### Exercise goal:
Each line below from the one containing "r.tick % 2 ^" through the one containing "then 2 else 1" should be output exactly as it stands, and no other line should appear.

Stored data entries
★ ★ ★ ★ ★
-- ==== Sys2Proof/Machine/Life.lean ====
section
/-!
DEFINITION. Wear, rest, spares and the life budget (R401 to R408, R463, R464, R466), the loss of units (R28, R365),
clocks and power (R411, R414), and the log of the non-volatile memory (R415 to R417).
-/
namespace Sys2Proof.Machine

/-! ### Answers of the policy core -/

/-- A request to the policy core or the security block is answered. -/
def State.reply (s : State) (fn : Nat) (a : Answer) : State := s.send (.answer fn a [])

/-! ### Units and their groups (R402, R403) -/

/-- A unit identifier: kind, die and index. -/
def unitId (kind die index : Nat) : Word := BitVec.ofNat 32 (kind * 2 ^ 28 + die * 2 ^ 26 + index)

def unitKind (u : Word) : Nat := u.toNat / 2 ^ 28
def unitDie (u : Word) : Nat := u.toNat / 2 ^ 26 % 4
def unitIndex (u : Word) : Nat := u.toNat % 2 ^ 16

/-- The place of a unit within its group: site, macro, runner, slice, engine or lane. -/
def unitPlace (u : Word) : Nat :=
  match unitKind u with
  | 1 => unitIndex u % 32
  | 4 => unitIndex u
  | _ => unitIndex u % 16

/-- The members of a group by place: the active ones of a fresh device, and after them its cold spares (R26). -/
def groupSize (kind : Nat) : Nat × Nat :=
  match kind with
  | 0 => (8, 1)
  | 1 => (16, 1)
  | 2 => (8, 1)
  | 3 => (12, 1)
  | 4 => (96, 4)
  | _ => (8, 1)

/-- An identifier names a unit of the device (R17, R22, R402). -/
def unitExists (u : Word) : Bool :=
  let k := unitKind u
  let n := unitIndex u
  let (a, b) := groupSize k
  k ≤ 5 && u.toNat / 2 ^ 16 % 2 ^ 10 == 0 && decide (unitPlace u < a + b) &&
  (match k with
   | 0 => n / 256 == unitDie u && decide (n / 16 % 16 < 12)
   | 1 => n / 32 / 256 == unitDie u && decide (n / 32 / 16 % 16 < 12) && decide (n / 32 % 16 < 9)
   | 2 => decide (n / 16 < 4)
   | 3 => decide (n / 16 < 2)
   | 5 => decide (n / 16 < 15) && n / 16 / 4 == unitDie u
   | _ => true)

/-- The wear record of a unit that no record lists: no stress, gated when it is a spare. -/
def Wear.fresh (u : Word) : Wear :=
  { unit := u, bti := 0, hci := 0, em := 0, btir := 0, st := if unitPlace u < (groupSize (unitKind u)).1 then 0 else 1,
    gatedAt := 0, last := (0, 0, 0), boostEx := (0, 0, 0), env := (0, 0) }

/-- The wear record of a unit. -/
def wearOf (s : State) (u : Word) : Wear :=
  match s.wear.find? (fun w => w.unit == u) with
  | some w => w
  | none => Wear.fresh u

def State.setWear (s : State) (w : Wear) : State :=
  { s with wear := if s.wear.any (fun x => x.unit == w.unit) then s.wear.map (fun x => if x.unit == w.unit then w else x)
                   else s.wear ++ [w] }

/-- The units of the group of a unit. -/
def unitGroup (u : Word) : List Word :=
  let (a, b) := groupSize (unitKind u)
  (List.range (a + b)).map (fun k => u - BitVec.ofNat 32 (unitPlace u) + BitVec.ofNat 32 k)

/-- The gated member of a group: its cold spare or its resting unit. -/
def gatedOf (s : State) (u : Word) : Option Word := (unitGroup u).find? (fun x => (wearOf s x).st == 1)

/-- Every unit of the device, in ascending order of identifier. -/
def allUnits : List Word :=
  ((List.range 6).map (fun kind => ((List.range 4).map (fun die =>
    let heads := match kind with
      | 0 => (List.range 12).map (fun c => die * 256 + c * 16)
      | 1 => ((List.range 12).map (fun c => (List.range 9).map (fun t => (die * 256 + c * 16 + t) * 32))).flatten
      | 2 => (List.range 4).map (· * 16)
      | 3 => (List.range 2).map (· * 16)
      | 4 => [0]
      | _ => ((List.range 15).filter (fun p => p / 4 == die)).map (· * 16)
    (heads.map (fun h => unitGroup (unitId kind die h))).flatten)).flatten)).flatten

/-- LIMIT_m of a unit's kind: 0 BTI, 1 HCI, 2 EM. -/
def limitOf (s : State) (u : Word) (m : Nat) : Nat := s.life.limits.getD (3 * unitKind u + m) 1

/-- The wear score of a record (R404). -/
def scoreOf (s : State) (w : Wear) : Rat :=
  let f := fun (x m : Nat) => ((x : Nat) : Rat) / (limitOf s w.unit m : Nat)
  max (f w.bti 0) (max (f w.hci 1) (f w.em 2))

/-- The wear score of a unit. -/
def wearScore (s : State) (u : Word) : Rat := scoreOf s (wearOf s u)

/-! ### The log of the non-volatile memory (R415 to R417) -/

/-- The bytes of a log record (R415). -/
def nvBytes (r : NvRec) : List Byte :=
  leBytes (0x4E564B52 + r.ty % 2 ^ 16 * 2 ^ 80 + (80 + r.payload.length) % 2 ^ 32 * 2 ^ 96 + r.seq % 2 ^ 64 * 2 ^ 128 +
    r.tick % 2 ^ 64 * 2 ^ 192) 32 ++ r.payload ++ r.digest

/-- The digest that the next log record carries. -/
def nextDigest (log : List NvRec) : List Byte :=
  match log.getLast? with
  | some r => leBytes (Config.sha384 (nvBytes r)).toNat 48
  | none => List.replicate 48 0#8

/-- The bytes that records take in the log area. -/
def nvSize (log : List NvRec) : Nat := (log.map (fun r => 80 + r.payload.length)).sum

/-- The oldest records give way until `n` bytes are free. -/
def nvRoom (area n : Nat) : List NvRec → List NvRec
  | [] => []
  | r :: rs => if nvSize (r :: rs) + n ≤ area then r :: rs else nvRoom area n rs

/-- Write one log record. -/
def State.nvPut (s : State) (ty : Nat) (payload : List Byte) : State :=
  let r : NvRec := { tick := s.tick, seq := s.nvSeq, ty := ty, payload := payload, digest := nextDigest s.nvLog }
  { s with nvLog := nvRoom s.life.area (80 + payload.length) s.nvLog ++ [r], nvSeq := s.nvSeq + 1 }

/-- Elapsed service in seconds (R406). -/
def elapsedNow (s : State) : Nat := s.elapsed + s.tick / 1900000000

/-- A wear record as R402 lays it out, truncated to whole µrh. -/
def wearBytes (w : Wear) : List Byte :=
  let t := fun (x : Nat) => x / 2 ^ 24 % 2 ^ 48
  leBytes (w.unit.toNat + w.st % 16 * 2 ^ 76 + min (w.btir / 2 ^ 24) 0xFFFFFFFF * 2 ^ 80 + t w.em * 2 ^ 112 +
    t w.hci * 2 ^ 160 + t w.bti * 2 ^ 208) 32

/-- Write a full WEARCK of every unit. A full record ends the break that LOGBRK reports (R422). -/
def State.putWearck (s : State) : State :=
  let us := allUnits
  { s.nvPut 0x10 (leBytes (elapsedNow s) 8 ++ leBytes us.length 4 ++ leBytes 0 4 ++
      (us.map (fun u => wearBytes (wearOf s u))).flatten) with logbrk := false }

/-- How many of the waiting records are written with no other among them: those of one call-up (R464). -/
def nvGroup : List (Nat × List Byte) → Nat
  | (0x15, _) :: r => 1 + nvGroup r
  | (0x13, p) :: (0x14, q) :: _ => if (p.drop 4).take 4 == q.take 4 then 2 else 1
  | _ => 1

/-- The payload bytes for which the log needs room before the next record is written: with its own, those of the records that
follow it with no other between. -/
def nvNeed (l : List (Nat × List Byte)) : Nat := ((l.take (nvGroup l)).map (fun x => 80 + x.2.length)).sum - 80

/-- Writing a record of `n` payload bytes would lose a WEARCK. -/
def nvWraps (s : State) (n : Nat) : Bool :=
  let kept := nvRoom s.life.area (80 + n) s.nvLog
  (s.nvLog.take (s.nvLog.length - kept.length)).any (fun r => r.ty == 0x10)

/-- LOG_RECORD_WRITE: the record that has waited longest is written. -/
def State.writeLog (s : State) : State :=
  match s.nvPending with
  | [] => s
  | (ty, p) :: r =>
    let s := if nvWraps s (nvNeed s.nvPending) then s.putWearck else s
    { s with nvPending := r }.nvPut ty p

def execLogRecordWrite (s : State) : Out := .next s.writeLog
★ ★ ★ ★ ★
### Finished exercise:
    r.tick % 2 ^ 64 * 2 ^ 192) 32 ++ r.payload ++ r.digest

/-- The digest that the next log record carries. -/
def nextDigest (log : List NvRec) : List Byte :=
  match log.getLast? with
  | some r => leBytes (Config.sha384 (nvBytes r)).toNat 48
  | none => List.replicate 48 0#8

/-- The bytes that records take in the log area. -/
def nvSize (log : List NvRec) : Nat := (log.map (fun r => 80 + r.payload.length)).sum

/-- The oldest records give way until `n` bytes are free. -/
def nvRoom (area n : Nat) : List NvRec → List NvRec
  | [] => []
  | r :: rs => if nvSize (r :: rs) + n ≤ area then r :: rs else nvRoom area n rs

/-- Write one log record. -/
def State.nvPut (s : State) (ty : Nat) (payload : List Byte) : State :=
  let r : NvRec := { tick := s.tick, seq := s.nvSeq, ty := ty, payload := payload, digest := nextDigest s.nvLog }
  { s with nvLog := nvRoom s.life.area (80 + payload.length) s.nvLog ++ [r], nvSeq := s.nvSeq + 1 }

/-- Elapsed service in seconds (R406). -/
def elapsedNow (s : State) : Nat := s.elapsed + s.tick / 1900000000

/-- A wear record as R402 lays it out, truncated to whole µrh. -/
def wearBytes (w : Wear) : List Byte :=
  let t := fun (x : Nat) => x / 2 ^ 24 % 2 ^ 48
  leBytes (w.unit.toNat + w.st % 16 * 2 ^ 76 + min (w.btir / 2 ^ 24) 0xFFFFFFFF * 2 ^ 80 + t w.em * 2 ^ 112 +
    t w.hci * 2 ^ 160 + t w.bti * 2 ^ 208) 32

/-- Write a full WEARCK of every unit. A full record ends the break that LOGBRK reports (R422). -/
def State.putWearck (s : State) : State :=
  let us := allUnits
  { s.nvPut 0x10 (leBytes (elapsedNow s) 8 ++ leBytes us.length 4 ++ leBytes 0 4 ++
      (us.map (fun u => wearBytes (wearOf s u))).flatten) with logbrk := false }

/-- How many of the waiting records are written with no other among them: those of one call-up (R464). -/
def nvGroup : List (Nat × List Byte) → Nat
  | (0x15, _) :: r => 1 + nvGroup r
  | (0x13, p) :: (0x14, q) :: _ => if (p.drop 4).take 4 == q.take 4 then 2 else 1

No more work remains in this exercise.